● Exercise objective
Find how many lines in this data contain the string "jzTaken". Respond with only that number.

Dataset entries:
::::::
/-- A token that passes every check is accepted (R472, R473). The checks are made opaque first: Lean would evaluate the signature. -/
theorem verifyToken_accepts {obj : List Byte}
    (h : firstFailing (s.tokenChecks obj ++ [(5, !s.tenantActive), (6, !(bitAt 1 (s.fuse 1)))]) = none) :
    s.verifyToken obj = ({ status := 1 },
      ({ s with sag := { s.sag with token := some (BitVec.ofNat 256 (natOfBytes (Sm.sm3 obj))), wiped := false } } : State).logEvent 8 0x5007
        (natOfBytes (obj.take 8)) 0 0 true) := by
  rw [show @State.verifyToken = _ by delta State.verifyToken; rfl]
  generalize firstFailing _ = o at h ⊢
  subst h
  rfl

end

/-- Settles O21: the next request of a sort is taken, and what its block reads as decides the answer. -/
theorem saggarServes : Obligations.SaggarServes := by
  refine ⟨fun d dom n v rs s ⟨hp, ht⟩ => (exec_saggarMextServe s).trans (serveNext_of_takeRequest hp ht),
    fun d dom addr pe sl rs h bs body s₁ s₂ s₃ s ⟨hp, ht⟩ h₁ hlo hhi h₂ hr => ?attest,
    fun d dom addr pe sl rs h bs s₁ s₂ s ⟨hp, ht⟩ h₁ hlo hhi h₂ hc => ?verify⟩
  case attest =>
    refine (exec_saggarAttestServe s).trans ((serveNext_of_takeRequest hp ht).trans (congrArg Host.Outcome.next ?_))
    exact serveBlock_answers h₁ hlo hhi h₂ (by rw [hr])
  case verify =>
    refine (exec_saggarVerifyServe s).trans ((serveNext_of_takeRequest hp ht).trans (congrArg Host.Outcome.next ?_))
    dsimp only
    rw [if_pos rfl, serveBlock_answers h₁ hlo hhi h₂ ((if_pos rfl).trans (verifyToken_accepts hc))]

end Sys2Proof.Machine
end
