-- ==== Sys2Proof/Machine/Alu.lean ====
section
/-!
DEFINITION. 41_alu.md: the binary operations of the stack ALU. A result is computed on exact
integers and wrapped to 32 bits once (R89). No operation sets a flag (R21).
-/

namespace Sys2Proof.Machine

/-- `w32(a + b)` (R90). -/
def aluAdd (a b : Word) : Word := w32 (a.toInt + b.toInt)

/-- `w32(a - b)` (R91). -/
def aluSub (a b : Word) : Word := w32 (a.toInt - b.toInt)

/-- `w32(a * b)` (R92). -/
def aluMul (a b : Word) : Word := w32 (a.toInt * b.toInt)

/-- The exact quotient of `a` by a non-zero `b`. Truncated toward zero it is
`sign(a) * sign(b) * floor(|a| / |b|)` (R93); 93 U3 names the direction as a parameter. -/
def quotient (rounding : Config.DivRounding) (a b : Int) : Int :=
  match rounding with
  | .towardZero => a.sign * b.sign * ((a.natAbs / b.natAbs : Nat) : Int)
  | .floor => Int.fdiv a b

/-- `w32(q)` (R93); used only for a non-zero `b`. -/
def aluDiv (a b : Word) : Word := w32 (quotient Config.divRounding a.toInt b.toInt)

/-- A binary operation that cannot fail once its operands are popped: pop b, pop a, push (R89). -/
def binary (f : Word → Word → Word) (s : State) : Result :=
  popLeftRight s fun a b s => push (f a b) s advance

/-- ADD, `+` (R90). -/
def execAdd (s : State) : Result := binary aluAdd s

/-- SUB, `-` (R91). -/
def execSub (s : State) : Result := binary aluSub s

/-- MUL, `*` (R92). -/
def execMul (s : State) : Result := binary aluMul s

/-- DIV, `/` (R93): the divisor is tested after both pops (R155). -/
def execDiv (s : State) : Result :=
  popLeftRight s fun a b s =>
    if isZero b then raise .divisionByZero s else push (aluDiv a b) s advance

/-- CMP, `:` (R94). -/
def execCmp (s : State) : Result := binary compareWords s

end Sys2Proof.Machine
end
::::::
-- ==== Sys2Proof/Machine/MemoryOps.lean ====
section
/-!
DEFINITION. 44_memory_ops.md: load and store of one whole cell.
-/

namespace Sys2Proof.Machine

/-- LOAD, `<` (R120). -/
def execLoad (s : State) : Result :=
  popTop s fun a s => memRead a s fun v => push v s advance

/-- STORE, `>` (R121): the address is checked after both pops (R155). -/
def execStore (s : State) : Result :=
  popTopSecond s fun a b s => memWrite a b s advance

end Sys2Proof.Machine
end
::::::
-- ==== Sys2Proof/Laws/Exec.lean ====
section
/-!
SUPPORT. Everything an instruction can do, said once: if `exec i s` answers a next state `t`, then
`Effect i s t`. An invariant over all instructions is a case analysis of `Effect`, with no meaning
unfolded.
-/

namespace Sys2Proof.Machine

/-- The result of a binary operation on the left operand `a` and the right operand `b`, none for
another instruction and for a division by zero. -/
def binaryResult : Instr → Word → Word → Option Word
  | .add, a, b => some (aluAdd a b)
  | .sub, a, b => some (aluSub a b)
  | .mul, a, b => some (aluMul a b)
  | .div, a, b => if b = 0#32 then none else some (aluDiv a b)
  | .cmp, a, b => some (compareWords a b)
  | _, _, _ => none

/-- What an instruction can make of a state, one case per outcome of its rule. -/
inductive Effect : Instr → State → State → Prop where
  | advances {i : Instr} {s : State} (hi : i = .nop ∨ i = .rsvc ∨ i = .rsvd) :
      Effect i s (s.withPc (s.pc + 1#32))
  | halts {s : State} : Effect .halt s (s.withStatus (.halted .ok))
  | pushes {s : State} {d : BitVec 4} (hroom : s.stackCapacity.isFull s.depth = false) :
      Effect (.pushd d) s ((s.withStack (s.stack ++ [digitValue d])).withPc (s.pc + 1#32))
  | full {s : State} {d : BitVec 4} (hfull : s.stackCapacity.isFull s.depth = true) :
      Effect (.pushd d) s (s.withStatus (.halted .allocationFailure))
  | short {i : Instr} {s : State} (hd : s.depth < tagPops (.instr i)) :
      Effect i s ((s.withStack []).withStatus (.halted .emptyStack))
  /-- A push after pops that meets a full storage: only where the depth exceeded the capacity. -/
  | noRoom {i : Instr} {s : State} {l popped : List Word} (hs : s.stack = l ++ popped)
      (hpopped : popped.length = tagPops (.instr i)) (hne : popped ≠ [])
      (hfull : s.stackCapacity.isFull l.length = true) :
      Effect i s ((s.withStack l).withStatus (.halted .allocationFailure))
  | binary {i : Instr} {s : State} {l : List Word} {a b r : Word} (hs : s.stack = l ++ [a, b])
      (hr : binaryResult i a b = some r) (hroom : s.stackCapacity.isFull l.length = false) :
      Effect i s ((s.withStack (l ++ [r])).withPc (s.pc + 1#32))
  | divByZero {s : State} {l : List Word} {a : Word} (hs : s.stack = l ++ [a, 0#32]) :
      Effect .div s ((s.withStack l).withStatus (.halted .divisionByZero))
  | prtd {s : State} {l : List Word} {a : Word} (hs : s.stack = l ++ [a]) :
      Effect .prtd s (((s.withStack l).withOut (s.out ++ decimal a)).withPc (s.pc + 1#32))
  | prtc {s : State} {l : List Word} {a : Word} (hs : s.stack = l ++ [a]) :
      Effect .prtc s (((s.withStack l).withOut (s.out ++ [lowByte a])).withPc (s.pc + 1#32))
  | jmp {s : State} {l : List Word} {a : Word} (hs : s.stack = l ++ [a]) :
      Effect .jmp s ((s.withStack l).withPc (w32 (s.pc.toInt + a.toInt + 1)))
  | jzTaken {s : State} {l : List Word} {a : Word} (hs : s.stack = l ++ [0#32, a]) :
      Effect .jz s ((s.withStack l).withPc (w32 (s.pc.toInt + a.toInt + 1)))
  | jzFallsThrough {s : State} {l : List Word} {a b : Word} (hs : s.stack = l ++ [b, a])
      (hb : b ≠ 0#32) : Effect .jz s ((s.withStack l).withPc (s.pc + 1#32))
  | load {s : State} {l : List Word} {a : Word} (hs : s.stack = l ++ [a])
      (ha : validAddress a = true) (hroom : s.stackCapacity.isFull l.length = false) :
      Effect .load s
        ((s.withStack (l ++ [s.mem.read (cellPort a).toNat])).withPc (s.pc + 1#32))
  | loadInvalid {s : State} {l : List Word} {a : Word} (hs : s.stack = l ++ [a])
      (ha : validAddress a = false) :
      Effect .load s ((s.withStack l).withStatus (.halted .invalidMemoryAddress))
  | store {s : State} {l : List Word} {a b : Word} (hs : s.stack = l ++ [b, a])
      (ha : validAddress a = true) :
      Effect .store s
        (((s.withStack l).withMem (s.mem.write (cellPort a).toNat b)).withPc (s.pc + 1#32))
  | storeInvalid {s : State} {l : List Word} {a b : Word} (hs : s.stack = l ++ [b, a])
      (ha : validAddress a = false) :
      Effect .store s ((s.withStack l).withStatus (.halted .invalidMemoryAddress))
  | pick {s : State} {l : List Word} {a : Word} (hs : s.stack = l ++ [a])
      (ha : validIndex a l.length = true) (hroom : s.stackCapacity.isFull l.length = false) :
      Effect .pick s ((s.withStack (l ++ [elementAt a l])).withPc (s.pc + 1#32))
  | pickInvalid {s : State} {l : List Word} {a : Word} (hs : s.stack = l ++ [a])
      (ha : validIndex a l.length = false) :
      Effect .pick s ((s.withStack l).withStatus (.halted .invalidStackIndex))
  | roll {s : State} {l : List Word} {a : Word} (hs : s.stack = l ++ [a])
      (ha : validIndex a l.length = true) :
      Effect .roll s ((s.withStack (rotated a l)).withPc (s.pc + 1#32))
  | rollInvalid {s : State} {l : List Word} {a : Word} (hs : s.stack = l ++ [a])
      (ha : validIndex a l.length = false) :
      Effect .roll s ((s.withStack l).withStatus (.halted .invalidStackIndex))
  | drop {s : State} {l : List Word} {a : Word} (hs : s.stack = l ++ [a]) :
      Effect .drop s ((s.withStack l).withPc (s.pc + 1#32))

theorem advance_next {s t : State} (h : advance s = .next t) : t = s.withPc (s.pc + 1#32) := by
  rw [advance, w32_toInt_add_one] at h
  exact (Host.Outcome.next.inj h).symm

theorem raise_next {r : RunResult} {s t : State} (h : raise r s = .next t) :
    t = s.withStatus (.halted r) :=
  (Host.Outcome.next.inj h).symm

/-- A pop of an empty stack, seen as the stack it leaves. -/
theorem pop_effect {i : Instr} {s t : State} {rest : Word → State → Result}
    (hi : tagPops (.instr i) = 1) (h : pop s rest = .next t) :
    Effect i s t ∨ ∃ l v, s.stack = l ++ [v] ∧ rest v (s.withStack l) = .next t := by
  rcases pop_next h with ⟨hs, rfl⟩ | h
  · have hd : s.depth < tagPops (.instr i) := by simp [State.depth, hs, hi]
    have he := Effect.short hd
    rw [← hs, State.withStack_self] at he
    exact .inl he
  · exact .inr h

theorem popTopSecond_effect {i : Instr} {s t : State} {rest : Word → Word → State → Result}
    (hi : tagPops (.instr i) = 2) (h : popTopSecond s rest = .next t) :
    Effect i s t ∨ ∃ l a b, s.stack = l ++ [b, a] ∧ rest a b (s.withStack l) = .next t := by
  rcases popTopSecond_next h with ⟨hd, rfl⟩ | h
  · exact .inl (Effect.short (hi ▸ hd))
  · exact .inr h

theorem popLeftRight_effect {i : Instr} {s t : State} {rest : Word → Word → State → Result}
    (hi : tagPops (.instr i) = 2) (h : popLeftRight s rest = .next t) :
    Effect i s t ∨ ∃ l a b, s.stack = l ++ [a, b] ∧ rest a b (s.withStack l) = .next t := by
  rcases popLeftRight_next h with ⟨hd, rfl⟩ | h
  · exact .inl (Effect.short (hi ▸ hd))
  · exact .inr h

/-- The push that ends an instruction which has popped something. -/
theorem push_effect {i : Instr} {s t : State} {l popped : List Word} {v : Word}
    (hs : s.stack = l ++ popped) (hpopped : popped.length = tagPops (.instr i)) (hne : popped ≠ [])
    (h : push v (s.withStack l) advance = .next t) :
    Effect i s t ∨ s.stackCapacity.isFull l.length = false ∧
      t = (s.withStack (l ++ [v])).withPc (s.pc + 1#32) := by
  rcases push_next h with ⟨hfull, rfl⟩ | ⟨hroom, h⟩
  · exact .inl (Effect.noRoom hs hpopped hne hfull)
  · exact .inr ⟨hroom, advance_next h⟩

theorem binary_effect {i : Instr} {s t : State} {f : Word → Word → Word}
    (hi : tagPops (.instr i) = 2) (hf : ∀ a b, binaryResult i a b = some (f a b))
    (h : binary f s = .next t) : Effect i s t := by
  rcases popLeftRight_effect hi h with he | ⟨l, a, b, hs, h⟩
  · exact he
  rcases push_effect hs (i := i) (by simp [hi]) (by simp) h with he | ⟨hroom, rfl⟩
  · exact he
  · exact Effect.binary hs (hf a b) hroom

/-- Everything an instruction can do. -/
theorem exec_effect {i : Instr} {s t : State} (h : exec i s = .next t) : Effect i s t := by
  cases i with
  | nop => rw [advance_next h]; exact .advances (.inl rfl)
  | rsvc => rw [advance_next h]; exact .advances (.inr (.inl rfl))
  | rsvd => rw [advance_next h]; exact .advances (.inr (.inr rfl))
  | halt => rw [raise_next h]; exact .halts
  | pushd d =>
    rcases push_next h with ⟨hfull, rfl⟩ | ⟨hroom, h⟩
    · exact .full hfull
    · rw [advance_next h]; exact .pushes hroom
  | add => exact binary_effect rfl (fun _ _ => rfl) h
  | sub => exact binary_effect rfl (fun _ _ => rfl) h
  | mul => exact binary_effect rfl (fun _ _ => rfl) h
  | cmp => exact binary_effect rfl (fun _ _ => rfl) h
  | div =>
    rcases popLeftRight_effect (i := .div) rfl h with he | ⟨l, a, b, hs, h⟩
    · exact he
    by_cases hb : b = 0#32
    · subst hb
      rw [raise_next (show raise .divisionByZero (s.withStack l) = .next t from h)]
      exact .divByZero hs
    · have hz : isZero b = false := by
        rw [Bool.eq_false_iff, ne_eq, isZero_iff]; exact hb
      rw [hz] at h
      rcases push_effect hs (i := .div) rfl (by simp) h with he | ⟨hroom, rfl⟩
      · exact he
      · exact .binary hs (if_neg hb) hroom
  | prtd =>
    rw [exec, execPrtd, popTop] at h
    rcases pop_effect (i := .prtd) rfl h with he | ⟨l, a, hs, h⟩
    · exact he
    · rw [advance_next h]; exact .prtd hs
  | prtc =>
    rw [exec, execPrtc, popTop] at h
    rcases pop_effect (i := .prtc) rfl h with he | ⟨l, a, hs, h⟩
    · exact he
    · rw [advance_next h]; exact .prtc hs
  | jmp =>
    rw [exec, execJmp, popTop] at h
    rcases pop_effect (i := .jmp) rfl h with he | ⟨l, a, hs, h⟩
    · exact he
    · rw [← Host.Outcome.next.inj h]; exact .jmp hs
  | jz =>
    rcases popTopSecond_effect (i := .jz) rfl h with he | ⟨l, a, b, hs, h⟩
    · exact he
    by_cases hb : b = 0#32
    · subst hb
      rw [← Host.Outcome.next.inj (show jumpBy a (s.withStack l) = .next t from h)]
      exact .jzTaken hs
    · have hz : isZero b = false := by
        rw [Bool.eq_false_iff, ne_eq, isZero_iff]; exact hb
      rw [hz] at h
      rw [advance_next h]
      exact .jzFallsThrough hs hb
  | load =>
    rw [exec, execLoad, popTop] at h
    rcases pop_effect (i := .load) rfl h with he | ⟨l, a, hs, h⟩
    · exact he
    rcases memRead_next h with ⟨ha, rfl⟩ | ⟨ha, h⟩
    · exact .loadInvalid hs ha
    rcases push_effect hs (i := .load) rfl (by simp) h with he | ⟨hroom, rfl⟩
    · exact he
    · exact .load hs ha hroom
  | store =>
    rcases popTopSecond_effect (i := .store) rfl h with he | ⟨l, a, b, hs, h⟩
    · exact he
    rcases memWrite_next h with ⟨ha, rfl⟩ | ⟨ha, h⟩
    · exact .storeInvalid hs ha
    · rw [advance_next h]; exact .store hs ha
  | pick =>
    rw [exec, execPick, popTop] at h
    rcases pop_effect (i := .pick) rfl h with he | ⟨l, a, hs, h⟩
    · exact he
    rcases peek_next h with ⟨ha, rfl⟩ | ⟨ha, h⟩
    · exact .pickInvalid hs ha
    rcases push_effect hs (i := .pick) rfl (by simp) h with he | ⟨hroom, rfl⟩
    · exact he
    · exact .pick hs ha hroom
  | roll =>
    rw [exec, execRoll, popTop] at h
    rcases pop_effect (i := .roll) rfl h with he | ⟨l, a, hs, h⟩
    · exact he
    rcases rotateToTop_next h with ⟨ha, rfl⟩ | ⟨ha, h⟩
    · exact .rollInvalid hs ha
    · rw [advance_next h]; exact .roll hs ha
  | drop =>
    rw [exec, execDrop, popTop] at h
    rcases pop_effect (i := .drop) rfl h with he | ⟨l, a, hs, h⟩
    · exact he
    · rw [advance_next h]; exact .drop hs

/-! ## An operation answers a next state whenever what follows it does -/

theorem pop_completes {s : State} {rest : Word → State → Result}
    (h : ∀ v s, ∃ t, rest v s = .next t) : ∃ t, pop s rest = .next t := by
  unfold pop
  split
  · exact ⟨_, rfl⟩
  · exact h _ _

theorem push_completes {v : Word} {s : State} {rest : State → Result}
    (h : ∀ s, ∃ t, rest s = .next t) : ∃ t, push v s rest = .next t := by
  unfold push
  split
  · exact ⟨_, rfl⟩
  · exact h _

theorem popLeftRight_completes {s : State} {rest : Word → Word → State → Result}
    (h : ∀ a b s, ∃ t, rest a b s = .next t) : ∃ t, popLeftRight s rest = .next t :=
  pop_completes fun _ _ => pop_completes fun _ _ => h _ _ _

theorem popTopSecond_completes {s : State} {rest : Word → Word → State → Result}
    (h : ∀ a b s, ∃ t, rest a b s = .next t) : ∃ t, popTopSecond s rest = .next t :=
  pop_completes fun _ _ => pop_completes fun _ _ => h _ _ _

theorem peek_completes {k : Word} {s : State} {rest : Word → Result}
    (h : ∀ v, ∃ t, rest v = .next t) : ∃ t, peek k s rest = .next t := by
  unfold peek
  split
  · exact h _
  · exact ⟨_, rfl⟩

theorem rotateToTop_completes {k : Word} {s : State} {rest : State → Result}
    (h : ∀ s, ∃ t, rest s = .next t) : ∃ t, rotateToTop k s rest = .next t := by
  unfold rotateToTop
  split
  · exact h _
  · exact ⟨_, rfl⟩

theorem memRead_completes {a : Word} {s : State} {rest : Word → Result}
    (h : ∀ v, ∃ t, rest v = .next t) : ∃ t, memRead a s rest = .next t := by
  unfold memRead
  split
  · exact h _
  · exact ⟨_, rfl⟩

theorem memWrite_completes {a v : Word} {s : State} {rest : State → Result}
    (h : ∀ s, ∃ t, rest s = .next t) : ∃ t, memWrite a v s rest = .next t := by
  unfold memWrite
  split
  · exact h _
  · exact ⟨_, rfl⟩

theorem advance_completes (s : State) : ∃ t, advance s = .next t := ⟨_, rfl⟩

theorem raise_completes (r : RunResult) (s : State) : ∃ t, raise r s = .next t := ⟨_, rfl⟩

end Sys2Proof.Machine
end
::::::
● Answer box
2